/-- Sealed capture (R406, R420–R425, Tables 12.8–12.10): SEAL.OPEN takes the lowest free seal; its hashing starts with an OPEN
record; a full block advances the chain and queues a BLOCK record; a SIGN record covers the blocks so far; a close queues a SIGN record that
is due and then the CLOSE record from the seal's reserve, and ends SEAL.CLOSE, which reports FAULT once the DRBG has stopped; SEAL.READ takes whole records; records that do not fit close their
seal with OVERFLOW; and a DRBG failure stops signing and closes every open seal. The seal's ID (log entry 156), what a block that
does not fit does (log entry 36), a SEAL_BLOCK_END before the block is full (log entry 85) and the seeds of the DRBG (log
entries 2, 190), and that SEC queues nothing while PLLB is unlocked (log entry 153), are the model's choices; hashes and signatures are those of the published standards (log entry 33). -/
def Obligations.SealedCapture : Prop :=
  (∀ (a : CmdArgs) (s : State) (f k : Nat), Admitted rowSealOpen a s → f = fld (opnd a 0) 7 0 →
    resv (opnd a 0) 0x33FF = false → sealRange s (opnd a 0) = false →
    (s.sec.otp.lifecycle = .maker ∨ s.sec.otp.lifecycle = .field) →
    (∀ r, sealRefusal s f = some r → exec (.sealOpen a) s = .next (answered 0xC0 .refused [r] s)) ∧
    (sealRefusal s f = none → beatUpset 7 s = none → s.sec.drbgFail = false → k < 8 → (sealOf s k).isOpen = false →
      (∀ j < k, (sealOf s j).isOpen = true) →
      exec (.sealOpen a) s = .next (answered 0xC0 .ok [toWord k] (onSealSt k (fun _ => {
        isOpen := true, dest := BitVec.ofNat 2 (fld (opnd a 0) 9 8), port := fld (opnd a 0) 13 12, flow := f }) s)))) ∧
  (∀ (s : State) (sid : Nat), sid < 8 → (sealOf s sid).isOpen = true → (sealOf s sid).started = false →
    (sealOf s sid).closeDue = none → audioRuns s = true → sealFrame s sid = true → s.cp.lock = none →
    (33 ≤ sealRoom s → ∃ t, exec (.sealStart sid) s = .next t ∧ SealQueued sid 1 s t ∧
      sealOf t sid = { sealOf s sid with started := true, recs := 1, head := (sealOf t sid).head }) ∧
    (sealRoom s < 33 → ∃ t, exec (.sealStart sid) s = .next t ∧ t.seals.queue = s.seals.queue ∧
      (sealOf t sid).closeDue = some 1 ∧ t.seals.overflows = min 255 (s.seals.overflows + 1))) ∧
  (∀ (s : State) (sid : Nat), sid < 8 → (sealOf s sid).isOpen = true → (sealOf s sid).started = true →
    (sealOf s sid).closeDue = none → (sealOf s sid).block.length = 4096 → 18 ≤ sealRoom s →
    pllbUnlocked s = false → s.cp.lock = none →
    ∃ t, exec (.sealBlockEnd sid) s = .next t ∧ SealQueued sid 2 s t ∧ t.free = s.free ∧ t.sec = s.sec ∧
      sealOf t sid = { sealOf s sid with
        head := blockHead sid (sealOf s sid) s.tb.valid, blocks := (sealOf s sid).blocks + 1
        recs := (sealOf s sid).recs + 1, block := []
        signDue := (sealOf s sid).signDue || ((sealOf s sid).blocks + 1) % 16 == 0 }) ∧
  (∀ (s : State) (sid : Nat), sid < 8 → (sealOf s sid).isOpen = true → (sealOf s sid).signDue = true →
    (sealOf s sid).closeDue = none → upset s (.sealState sid) = false →
    beatUpset 7 s = none → 27 ≤ sealRoom s → pllbUnlocked s = false → s.cp.lock = none →
    ∃ t, exec (.sealSignRecord sid) s = .next t ∧ SealQueued sid 3 s t ∧
      sealOf t sid = { sealOf s sid with signDue := false, recs := (sealOf s sid).recs + 1 } ∧
      ((sealOf s sid).dest = 0 → bit t.irq.pend irqSeal = true)) ∧
  (∀ (a : CmdArgs) (s : State), Admitted rowSealClose a s → resv (opnd a 0) 7 = false →
    ((sealOf s (opnd a 0).toNat).isOpen = true → s.sec.drbgFail = false → exec (.sealClose a) s = .next (answered 0xC1 .ok [] { s with
      deferred := { opcode := 0xC1, job := some (.sealClose (opnd a 0).toNat), since := now s } })) ∧
    ((sealOf s (opnd a 0).toNat).isOpen = true → s.sec.drbgFail = true → exec (.sealClose a) s = .next (answered 0xC1 .fault [] s)) ∧
    ((sealOf s (opnd a 0).toNat).isOpen = false → exec (.sealClose a) s = .next (answered 0xC1 .refused [] s))) ∧
  (∀ (s : State) (sid : Nat), sid < 8 → (sealOf s sid).isOpen = true → (sealOf s sid).started = true → (sealOf s sid).block = [] →
    s.deferred.job = some (.sealClose sid) → (sealOf s sid).closeDue ≠ some 2 → upset s (.sealState sid) = false →
    beatUpset 7 s = none → s.sec.drbgFail = false → pllbUnlocked s = false → s.cp.lock = none →
    ((sealOf s sid).closeDue.isSome = true ∨ (flowRun s (sealOf s sid).flow).running = false ∨ audioRuns s = false ∨
      sealFrame s sid = true) →
    ((sealOf s sid).signDue = true → 27 ≤ sealRoom s) →
    let n := if (sealOf s sid).signDue then 1 else 0
    ∃ t, exec (.sealCloseRecord sid) s = .next t ∧ (∃ l r, t.seals.queue = s.seals.queue ++ l ++ [r] ∧ l.length = n ∧
        (∀ x ∈ l, x.dest = (sealOf s sid).dest ∧ x.words.take 3 = [recordHead 3 sid 27, toWord (sealOf s sid).recs,
          toWord (sealOf s sid).blocks]) ∧
        r.dest = (sealOf s sid).dest ∧ r.port = (sealOf s sid).port ∧
        r.words.take 4 = [recordHead 4 sid 28, toWord ((sealOf s sid).recs + n), toWord (sealOf s sid).blocks,
          toWord ((sealOf s sid).closeDue.getD 0)]) ∧
      (sealOf t sid).isOpen = false ∧ t.deferred = { s.deferred with status := 0, job := none } ∧
      bit t.irq.pend irqCmdDone = true ∧
      t = { s with free := t.free, seals := t.seals, deferred := t.deferred, irq := { s.irq with pend := t.irq.pend }
                   sec := { s.sec with drbg := t.sec.drbg } }) ∧
  (∀ (s : State) (sid : Nat), pllbUnlocked s = true → exec (.sealBlockEnd sid) s = .next s ∧ exec (.sealSignRecord sid) s = .next s ∧
    exec (.sealCloseRecord sid) s = .next s) ∧
  (∀ (a : CmdArgs) (s : State), Admitted rowSealRead a s → resv (opnd a 0) 0x3FF = false → opnd a 0 ≠ 0 →
    exec (.sealRead a) s = .next (answered 0xC2 .ok (takeRecords (opnd a 0).toNat s.seals.queue).1 { s with
      seals := { s.seals with queue := (takeRecords (opnd a 0).toNat s.seals.queue).2 } })) ∧
  (∀ (n : Nat) (q : List SealRec), (takeRecords n q).1.length ≤ n ∧
    (takeRecords n q).2.filter (fun r => r.dest != 0) = q.filter (fun r => r.dest != 0)) ∧
  (∀ (s : State) (test : Nat), logicOn s = true → s.sec.drbgFail = false →
    ∃ t, exec (.drbgHealthFail test) s = .next t ∧ t.sec = { s.sec with drbgFail := true } ∧
      (∀ k, (sealOf t k).isOpen = (sealOf s k).isOpen ∧ ((sealOf s k).isOpen = true →
        (sealOf t k).closeDue = (match (sealOf s k).closeDue with | some r => some r | none => some 2))) ∧
      t.flt.written = s.flt.written + 1 ∧ bit t.irq.pend irqFault = true ∧
      t = { s with sec := t.sec, seals := t.seals, flt := t.flt, irq := t.irq })

/-- Sessions, debug unlock and the TAP (R413–R418): SESSION.OPEN with a good certificate and signature opens a session with the
certificate's rights and counters at 0, and else is REFUSED, where no beat of SEC fails its check; SESSION.CLOSE ends it; a challenge is held for 60 s and a good response to it unlocks
its scope once; and each TAP instruction selects its data register. That a bad response leaves the challenge (log entry 89) and the
lifecycles that DEBUG.CHAL serves (log entry 157) are the model's choices; what the boundary register captures is free (log entry
2), a challenge is eight words of the DRBG, whose seed is free (log entry 190), and hashes and signatures are those of the published standards (log entry 33). -/
def Obligations.SessionsAndDebug : Prop :=
  (∀ (a : CmdArgs) (s : State) (c : List Word), Admitted rowSessionOpen a s → c = a.ops.take 68 →
    resv (c.getD 1 0) 0xFF000007 = false → s.sec.drbgFail = false → beatUpset 7 s = none → (∀ w ∈ sessionWords, otpLost s w = false) →
    if hostCertBad s c = false ∧ ecdsaOk ((c.drop 4).take 16) (sha256 (wordsBytes ((a.ops.drop 68).take 16
      ++ (a.ops.drop 84).take 8 ++ [Config.deviceId.1, Config.deviceId.2]))) ((a.ops.drop 92).take 16) = true
    then ∃ t ws x, exec (.sessionOpen a) s = .next (answered 0xB0 .ok ws t) ∧ t.sec = { s.sec with session := some x, drbg := t.sec.drbg } ∧
      x.rights = BitVec.ofNat 3 (fld (c.getD 1 0) 2 0) ∧ x.cHd = 0 ∧ x.cDh = 0 ∧ t = { s with free := t.free, sec := t.sec }
    else exec (.sessionOpen a) s = .next (answered 0xB0 .refused [] s)) ∧
  (∀ (a : CmdArgs) (s : State), Admitted rowSessionClose a s →
    exec (.sessionClose a) s = .next (answered 0xB1 .ok [] { s with sec := { s.sec with session := none } })) ∧
  (∀ (a : CmdArgs) (s : State), Admitted rowDebugChal a s → s.sec.drbgFail = false → beatUpset 7 s = none →
    ∃ ws t, exec (.debugChal a) s = .next (answered 0xB5 .ok ws t) ∧ ws = (drbgWords 8 s).1 ∧ ws.length = 8 ∧
      t = { s with free := t.free, sec := { s.sec with chal := some (ws, now s), drbg := (drbgWords 8 s).2.sec.drbg } }) ∧
  (∀ (a : CmdArgs) (s : State) (c : List Word) (at_ : Nat), Admitted rowDebugResp a s → resv (opnd a 16) 7 = false →
    s.sec.otp.lifecycle ≠ .blank → beatUpset 7 s = none → s.sec.chal = some (c, at_) → since s at_ ≤ 60000000000 →
    exec (.debugResp a) s = .next (
      if keyTrusted s (a.ops.take 16) = true ∧ anySeal s = false ∧
        ecdsaOk (a.ops.take 16) (sha256 (wordsBytes (c ++ [Config.deviceId.1, Config.deviceId.2] ++ [opnd a 16]))) ((a.ops.drop 17).take 16) = true
      then answered 0xB6 .ok [] { s with sec := { s.sec with debug := (opnd a 16).setWidth 3, chal := none } }
      else answered 0xB6 .refused [] s)) ∧
  (∀ (s : State) (c : List Word) (at_ : Nat), s.sec.chal = some (c, at_) →
    (60000000000 ≤ since s at_ →
      exec .debugChallengeExpiry s = .next { s with sec := { s.sec with chal := none } }) ∧
    (since s at_ < 60000000000 → exec .debugChallengeExpiry s = .next s)) ∧
  (∀ s : State, logicOn s = true → s.power.iovddA = true →
    exec .jtagBypass s = .next { s with pins := { s.pins with jtag := .bypass, tdo := 0 } } ∧
    exec .jtagIdcode s = .next { s with pins := { s.pins with jtag := .idcode, tdo := 0xA3234F1B } } ∧
    (∀ w : Word, ∃ v, exec (.jtagSamplePreload w) s = .next { s with free := s.free + 1, pins := ⟨.sample, w, v⟩ }) ∧
    (∃ v, exec .jtagExtest s = .next { s with free := s.free + 1, pins := { s.pins with jtag := .extest, tdo := v } }))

• [Task]:
Give back every line from the beginning of the records through the line holding "record; a full", exactly as it reads, and leave out the rest.

• [Exercise result]:
/-- Sealed capture (R406, R420–R425, Tables 12.8–12.10): SEAL.OPEN takes the lowest free seal; its hashing starts with an OPEN
record; a full block advances the chain and queues a BLOCK record; a SIGN record covers the blocks so far; a close queues a SIGN record that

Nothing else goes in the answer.